青年的语调总是不急不缓的,好像无论发生什么都不会感到紧张。


    尽管这于他们现在所处的境况格格不入,却也很好安抚住弗兰狂跳的心脏。


    理智回笼,他终于也想明白了这一点,紧张绷起的肩膀也随之放松下来,甚至开始有心情咀嚼口中的糖果。


    然而,他还是放松地太早了一点。


    “那个长得最漂亮的,今天起你就是我的宠物了!”


    正在弗兰打算跟随克拉克一起伸出手时,少年任性又张狂的喊声瞬间将他的动作定在原地。


    明明外貌和声音都仿若壁画里最纯洁的天使,但嘴里吐出的话却让弗兰恨不得当场昏厥。

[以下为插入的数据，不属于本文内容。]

theorem OpClass.exists_bits {b : Nat} (h : b < 4) : ∃ c : OpClass, c.bits = b := by
  match b, h with
  | 0, _ => exact ⟨.start, rfl⟩
  | 1, _ => exact ⟨.data, rfl⟩
  | 2, _ => exact ⟨.close, rfl⟩
  | 3, _ => exact ⟨.rsvd, rfl⟩

/-- R80: the op field that holds a class's number names the class. -/
@[simp] theorem opClass_ofNat_bits (c : OpClass) : opClass (BitVec.ofNat 2 c.bits) = c := by cases c <;> decide

theorem OpClass.bits_injective {c d : OpClass} (h : c.bits = d.bits) : c = d := by
  rw [← opClass_ofNat_bits c, h, opClass_ofNat_bits]

/-- The width of the operand field of a unit's words: all bits below the op field (R81 to R84). -/
def UnitId.argWidth : UnitId → Nat
  | .pk => 8
  | .up => 32
  | .en => 1
  | .de => 32

theorem UnitId.wordWidth_eq (u : UnitId) : u.wordWidth = u.argWidth + 2 := by cases u <;> rfl

/-- The word of a class with `x` in its operand field of `n` bits. -/
def opWord (n : Nat) (c : OpClass) (x : Nat) : Nat := 2 ^ n * c.bits + x

section
variable {n x : Nat} (c : OpClass)

theorem opWord_lt (hx : x < 2 ^ n) : opWord n c x < 2 ^ (n + 2) := by
  have hc := Nat.mul_le_mul_left (2 ^ n) (Nat.le_of_lt_succ c.bits_lt)
  rw [opWord, Nat.pow_add]
  omega

theorem testBit_opWord (hx : x < 2 ^ n) (k : Nat) :
    (opWord n c x).testBit k = if k < n then x.testBit k else c.bits.testBit (k - n) :=
  Nat.testBit_two_pow_mul_add c.bits hx k

/-- R80: the op field of a word holds its class's number. -/
theorem extractLsb'_opWord_op (hx : x < 2 ^ n) :
    (BitVec.ofNat (n + 2) (opWord n c x)).extractLsb' n 2 = BitVec.ofNat 2 c.bits := by
  refine BitVec.eq_of_getLsbD_eq fun k hk => ?_
  simp [-BitVec.getLsbD_eq_getElem, BitVec.getLsbD_extractLsb', BitVec.getLsbD_ofNat, testBit_opWord c hx, hk]

/-- R81 to R84: a field below the op field reads the operand field alone. -/
theorem extractLsb'_opWord_arg {start len : Nat} (hx : x < 2 ^ n) (hfit : start + len ≤ n) :
    (BitVec.ofNat (n + 2) (opWord n c x)).extractLsb' start len = BitVec.ofNat len (x / 2 ^ start) := by
  refine BitVec.eq_of_getLsbD_eq fun k hk => ?_
  have hn : start + k < n := by omega
  have hn2 : start + k < n + 2 := by omega
  simp [-BitVec.getLsbD_eq_getElem, BitVec.getLsbD_extractLsb', BitVec.getLsbD_ofNat, testBit_opWord c hx,
    Nat.testBit_div_two_pow, hk, hn, hn2, Nat.add_comm k start]

/-- R92: masking the op field of a word leaves its class's number, in place. -/
theorem opWord_and_mask (hx : x < 2 ^ n) : opWord n c x &&& 2 ^ n * 3 = 2 ^ n * c.bits := by
  have hmask : c.bits &&& 3 = c.bits := by cases c <;> decide
  refine Nat.eq_of_testBit_eq fun k => ?_
  rw [Nat.testBit_and, testBit_opWord c hx, Nat.testBit_two_pow_mul, Nat.testBit_two_pow_mul]
  by_cases hk : k < n
  · simp [hk, Nat.not_le_of_lt hk]
  · simp only [hk, Nat.le_of_not_lt hk, if_false, decide_true, Bool.true_and, ← Nat.testBit_and, hmask]
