-- ==== Sys2Proof/Word.lean ====
section
/-! DEFINITION. The plainest types of the module: bytes, words and sorted tables. Byte order (R7), bit fields and arithmetic helpers
stand in Machine/Bytes.lean, where a repair may mend them. -/
namespace Sys2Proof

/-- One byte. -/
abbrev Byte := BitVec 8

/-- A byte string, first byte first. -/
abbrev Bytes := List (BitVec 8)

/-- A 32-bit register word (R102). -/
abbrev Word32 := BitVec 32

/-- An IEEE 754 binary64 value, held as its bits (R199, R201). -/
abbrev F64 := BitVec 64

/-- A sparse table by number: pairs in strictly rising order of the key (Machine/Ops.lean keeps the form). -/
abbrev Tab (α : Type) := List (Nat × α)

end Sys2Proof
end

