/-! Replay (R241, R442): what the checkpoint's image and the programmed records give. -/

/-- The image that the mount gives: of the newest valid root, or by full scan the newest complete one. -/
def mountedRoot (s : State) : Option Root :=
  if s.fl.mount = 1 then s.fl.roots.find? (·.good) else s.fl.roots.head?

/-- The records from which replay takes: up to the first whose CRC fails, or whose SEQ does not follow (R241). A standby's own records stand
at the SEQ of the record before them (log 37). -/
def soundFrom (bad : Option Nat) : Nat → List JRec → List JRec
  | _, [] => []
  | prev, r :: l => if bad == some r.seq || (r.seq != prev + 1 && r.seq != prev) then [] else r :: soundFrom bad r.seq l

def soundRecs (bad : Option Nat) (l : List JRec) : List JRec := soundFrom bad ((l.head?.map (·.seq)).getD 1 - 1) l

/-- The mounted checkpoint's copy of the meter table reads back (R137). -/
def tableCopyGood (s : State) : Bool := ((mountedRoot s).map (·.copyGood)).getD true

/-- JOURNAL as replay finds it: what follows a record that does not read back is discarded (R241, R447). -/
def tornJournal (s : State) : State :=
  let keep := soundRecs s.fl.lostRec s.jr.flash
  let s := onFl (fun f => { f with lostRec := none }) s
  match s.jr.flash.drop keep.length with
  | [] => s
  | r :: _ => onJr (fun j => { j with flash := keep, programmed := r.seq - 1, next := r.seq }) s

/-- The structures after replay. -/
def replayed (s : State) : Db :=
  match mountedRoot s with
  | some r => (s.jr.flash.filter (fun x => r.j < x.seq)).foldl replayRec r.image
  | none => s.jr.flash.foldl replayRec Db.reset

/-- Records that change a custody channel and are not programmed yet. -/
def custodyPending (s : State) (ch : Nat) : Bool :=
  (s.jr.open_ ++ s.jr.commit.getD [] ++ s.jr.cut.getD []).any (fun r => r.global || r.channel == ch)

/-- Channels whose record in the custody store was found uncorrectable are rebuilt from their durable journal state, once no record of
theirs waits to be programmed (R27). -/
def rebuildCustody (s : State) : State :=
  s.lg.rebuild.foldl (fun s ch =>
    if custodyPending s ch then s
    else onLg (fun l => { l with rebuild := l.rebuild.filter (· != ch) })
      (onDb (fun d => { d with cust := Tab.put d.cust ch (Tab.get (replayed s).cust ch) }) s)) s

end Sys2Proof.Machine
end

    他几乎是本能地抬起头,向身边的男人投去求救的目光,却在下一秒被对方大力推到一边。


    弗兰一脸不可置信地向一旁倒去,根本没设想过对方会这样毫不犹豫地推开他。


    但与此同时,他感到有什么飞快擦过手臂,像一阵风,在他做出反应前便消失无踪。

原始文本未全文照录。